[INFORMATION SHOWN]

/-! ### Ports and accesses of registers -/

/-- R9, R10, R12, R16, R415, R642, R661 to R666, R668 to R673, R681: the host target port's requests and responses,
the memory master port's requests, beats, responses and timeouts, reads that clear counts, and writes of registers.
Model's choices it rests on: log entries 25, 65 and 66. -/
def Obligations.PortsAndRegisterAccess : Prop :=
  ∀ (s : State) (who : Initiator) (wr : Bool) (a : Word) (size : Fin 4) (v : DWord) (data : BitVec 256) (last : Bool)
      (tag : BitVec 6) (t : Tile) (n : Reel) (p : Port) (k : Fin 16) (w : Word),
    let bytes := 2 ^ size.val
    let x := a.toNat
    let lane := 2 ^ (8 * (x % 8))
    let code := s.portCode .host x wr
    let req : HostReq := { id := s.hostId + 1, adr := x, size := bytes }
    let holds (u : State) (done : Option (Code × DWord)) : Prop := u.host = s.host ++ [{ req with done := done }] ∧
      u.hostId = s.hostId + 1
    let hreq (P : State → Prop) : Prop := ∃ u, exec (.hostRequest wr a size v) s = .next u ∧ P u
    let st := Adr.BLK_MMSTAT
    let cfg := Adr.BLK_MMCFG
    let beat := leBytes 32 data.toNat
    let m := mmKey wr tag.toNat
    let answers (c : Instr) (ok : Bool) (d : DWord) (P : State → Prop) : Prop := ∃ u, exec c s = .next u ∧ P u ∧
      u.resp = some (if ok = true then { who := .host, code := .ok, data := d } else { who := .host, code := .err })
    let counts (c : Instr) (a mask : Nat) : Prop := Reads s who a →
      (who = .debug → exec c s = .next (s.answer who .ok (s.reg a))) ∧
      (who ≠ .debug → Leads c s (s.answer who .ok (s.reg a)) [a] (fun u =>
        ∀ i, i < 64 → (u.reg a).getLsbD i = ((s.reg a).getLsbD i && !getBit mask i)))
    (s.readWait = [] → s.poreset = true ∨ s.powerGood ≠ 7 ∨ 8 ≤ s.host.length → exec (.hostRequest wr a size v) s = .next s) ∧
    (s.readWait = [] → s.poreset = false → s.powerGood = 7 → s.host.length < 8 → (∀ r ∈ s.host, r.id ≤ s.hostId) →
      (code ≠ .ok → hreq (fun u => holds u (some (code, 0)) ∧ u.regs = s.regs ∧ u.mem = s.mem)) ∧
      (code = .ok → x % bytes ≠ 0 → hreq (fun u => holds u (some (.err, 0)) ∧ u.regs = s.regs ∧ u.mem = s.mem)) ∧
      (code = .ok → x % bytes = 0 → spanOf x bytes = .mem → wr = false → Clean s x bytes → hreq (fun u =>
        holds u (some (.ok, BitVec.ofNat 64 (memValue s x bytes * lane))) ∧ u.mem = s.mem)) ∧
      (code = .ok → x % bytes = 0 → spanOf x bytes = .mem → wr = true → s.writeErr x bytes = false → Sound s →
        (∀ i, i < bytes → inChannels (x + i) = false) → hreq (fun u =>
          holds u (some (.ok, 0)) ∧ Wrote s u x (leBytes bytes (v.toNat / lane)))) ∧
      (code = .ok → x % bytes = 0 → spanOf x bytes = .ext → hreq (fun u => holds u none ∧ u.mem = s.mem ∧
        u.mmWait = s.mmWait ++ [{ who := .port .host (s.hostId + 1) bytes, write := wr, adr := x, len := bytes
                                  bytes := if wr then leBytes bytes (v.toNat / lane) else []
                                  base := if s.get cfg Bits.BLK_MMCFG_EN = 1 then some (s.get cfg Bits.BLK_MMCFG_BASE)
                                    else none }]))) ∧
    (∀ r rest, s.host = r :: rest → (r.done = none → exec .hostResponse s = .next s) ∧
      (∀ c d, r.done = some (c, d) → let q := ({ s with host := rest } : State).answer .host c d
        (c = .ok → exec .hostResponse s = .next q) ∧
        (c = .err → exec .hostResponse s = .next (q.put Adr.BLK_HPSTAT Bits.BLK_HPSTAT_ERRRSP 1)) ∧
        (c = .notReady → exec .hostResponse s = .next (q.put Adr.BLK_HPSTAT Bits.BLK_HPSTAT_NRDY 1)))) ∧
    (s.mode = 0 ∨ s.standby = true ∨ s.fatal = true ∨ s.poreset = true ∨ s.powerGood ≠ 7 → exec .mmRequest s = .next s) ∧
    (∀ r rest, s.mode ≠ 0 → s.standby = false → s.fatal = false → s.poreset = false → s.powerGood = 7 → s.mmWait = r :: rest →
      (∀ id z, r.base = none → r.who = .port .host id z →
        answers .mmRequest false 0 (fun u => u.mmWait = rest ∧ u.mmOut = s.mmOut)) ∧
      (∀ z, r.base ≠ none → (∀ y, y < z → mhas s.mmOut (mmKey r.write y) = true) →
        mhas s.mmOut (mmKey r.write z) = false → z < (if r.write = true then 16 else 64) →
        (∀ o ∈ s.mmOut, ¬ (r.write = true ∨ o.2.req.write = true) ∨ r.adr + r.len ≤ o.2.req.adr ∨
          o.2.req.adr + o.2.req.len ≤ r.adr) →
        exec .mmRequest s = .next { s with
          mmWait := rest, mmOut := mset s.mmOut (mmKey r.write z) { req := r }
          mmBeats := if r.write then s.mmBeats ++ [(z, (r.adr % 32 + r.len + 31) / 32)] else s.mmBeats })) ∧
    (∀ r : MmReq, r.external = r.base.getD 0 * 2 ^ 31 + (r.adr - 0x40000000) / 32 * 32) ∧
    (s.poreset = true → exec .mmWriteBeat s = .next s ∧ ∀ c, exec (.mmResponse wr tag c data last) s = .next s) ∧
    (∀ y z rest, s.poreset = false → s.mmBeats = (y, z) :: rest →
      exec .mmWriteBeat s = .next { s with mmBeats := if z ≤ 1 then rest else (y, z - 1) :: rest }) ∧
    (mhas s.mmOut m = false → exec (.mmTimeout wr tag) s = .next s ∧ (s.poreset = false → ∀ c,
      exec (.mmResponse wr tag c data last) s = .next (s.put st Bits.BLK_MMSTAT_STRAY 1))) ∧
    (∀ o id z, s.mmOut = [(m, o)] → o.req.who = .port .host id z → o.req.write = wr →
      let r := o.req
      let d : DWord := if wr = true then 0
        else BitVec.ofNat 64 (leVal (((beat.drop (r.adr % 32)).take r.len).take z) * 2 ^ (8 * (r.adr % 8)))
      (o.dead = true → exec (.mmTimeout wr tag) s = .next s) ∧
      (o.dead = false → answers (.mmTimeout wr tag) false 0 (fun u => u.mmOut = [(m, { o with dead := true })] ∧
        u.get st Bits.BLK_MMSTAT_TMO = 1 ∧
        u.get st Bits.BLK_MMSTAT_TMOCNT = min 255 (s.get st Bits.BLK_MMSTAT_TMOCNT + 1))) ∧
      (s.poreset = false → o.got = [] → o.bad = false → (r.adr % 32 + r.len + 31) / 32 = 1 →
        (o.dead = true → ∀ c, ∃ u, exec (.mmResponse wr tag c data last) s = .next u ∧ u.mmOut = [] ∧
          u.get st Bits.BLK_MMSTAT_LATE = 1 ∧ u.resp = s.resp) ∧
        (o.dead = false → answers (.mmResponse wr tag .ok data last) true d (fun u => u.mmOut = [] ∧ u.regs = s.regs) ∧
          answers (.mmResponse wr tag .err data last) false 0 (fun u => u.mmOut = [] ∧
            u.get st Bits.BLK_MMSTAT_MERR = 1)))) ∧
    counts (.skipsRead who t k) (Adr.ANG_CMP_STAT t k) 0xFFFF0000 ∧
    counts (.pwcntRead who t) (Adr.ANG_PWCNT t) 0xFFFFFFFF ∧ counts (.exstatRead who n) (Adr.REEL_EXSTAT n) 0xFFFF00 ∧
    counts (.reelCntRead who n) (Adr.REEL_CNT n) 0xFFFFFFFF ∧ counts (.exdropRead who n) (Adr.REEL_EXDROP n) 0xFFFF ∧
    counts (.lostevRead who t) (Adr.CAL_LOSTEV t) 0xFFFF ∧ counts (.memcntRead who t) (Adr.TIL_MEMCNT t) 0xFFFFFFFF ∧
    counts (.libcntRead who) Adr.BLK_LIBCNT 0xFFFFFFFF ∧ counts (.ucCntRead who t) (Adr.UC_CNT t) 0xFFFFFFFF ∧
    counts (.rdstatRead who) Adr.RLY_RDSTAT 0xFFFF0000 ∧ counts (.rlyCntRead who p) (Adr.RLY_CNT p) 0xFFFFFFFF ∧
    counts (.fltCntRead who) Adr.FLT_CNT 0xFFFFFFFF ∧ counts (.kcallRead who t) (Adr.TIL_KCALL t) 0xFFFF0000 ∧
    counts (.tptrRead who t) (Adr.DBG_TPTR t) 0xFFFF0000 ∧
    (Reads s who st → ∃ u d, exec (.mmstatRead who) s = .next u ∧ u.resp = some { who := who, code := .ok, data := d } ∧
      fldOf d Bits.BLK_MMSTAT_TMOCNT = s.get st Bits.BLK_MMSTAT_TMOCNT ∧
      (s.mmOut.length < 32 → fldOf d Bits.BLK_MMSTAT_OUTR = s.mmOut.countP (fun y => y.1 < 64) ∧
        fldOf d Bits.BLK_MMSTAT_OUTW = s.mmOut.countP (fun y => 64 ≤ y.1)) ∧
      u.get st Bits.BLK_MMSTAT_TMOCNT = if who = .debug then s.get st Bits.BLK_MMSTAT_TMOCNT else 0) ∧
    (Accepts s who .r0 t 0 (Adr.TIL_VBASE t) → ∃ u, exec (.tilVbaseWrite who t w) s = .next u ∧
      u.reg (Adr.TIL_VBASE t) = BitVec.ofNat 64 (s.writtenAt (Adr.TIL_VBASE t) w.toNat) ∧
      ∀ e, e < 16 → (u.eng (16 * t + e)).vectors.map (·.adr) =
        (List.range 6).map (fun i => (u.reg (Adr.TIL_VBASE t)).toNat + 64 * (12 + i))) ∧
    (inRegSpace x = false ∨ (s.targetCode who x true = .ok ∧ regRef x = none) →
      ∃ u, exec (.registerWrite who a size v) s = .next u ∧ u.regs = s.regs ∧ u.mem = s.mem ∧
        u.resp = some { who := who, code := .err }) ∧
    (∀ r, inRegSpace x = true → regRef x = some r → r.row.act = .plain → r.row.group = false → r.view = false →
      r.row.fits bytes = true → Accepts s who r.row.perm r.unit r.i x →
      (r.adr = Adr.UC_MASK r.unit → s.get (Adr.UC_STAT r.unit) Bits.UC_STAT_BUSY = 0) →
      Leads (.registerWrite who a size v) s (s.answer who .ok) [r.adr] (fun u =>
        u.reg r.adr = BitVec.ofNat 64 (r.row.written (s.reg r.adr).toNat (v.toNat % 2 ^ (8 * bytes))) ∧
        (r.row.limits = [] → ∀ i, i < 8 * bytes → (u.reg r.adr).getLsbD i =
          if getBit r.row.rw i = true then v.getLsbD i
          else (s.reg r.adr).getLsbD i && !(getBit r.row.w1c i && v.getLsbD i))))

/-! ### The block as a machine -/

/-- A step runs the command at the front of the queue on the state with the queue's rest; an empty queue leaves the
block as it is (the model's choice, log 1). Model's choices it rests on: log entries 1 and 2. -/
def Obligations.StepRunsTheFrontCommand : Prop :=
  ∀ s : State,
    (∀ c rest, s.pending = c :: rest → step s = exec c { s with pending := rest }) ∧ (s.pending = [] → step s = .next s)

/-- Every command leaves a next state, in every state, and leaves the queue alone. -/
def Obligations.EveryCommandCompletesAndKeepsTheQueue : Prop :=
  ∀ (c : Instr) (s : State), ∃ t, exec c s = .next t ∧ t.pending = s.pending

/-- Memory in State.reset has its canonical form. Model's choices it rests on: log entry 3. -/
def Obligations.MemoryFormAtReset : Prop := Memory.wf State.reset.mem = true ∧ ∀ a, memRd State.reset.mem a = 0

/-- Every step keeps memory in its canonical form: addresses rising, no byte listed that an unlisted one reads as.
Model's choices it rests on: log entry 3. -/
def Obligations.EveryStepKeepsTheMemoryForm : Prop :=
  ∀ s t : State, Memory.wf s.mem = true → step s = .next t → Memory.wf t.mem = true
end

[/INFORMATION SHOWN]

**ACTIVITY:** Copy the stretch of the records above that runs from the line with "(last : Bool)" through the line with "bytes → hreq (fun u =>". Both end lines belong in the copy, and nothing else does.

**ANSWER SPACE:**
  ∀ (s : State) (who : Initiator) (wr : Bool) (a : Word) (size : Fin 4) (v : DWord) (data : BitVec 256) (last : Bool)
      (tag : BitVec 6) (t : Tile) (n : Reel) (p : Port) (k : Fin 16) (w : Word),
    let bytes := 2 ^ size.val
    let x := a.toNat
    let lane := 2 ^ (8 * (x % 8))
    let code := s.portCode .host x wr
    let req : HostReq := { id := s.hostId + 1, adr := x, size := bytes }
    let holds (u : State) (done : Option (Code × DWord)) : Prop := u.host = s.host ++ [{ req with done := done }] ∧
      u.hostId = s.hostId + 1
    let hreq (P : State → Prop) : Prop := ∃ u, exec (.hostRequest wr a size v) s = .next u ∧ P u
    let st := Adr.BLK_MMSTAT
    let cfg := Adr.BLK_MMCFG
    let beat := leBytes 32 data.toNat
    let m := mmKey wr tag.toNat
    let answers (c : Instr) (ok : Bool) (d : DWord) (P : State → Prop) : Prop := ∃ u, exec c s = .next u ∧ P u ∧
      u.resp = some (if ok = true then { who := .host, code := .ok, data := d } else { who := .host, code := .err })
    let counts (c : Instr) (a mask : Nat) : Prop := Reads s who a →
      (who = .debug → exec c s = .next (s.answer who .ok (s.reg a))) ∧
      (who ≠ .debug → Leads c s (s.answer who .ok (s.reg a)) [a] (fun u =>
        ∀ i, i < 64 → (u.reg a).getLsbD i = ((s.reg a).getLsbD i && !getBit mask i)))
    (s.readWait = [] → s.poreset = true ∨ s.powerGood ≠ 7 ∨ 8 ≤ s.host.length → exec (.hostRequest wr a size v) s = .next s) ∧
    (s.readWait = [] → s.poreset = false → s.powerGood = 7 → s.host.length < 8 → (∀ r ∈ s.host, r.id ≤ s.hostId) →
      (code ≠ .ok → hreq (fun u => holds u (some (code, 0)) ∧ u.regs = s.regs ∧ u.mem = s.mem)) ∧
      (code = .ok → x % bytes ≠ 0 → hreq (fun u => holds u (some (.err, 0)) ∧ u.regs = s.regs ∧ u.mem = s.mem)) ∧
      (code = .ok → x % bytes = 0 → spanOf x bytes = .mem → wr = false → Clean s x bytes → hreq (fun u =>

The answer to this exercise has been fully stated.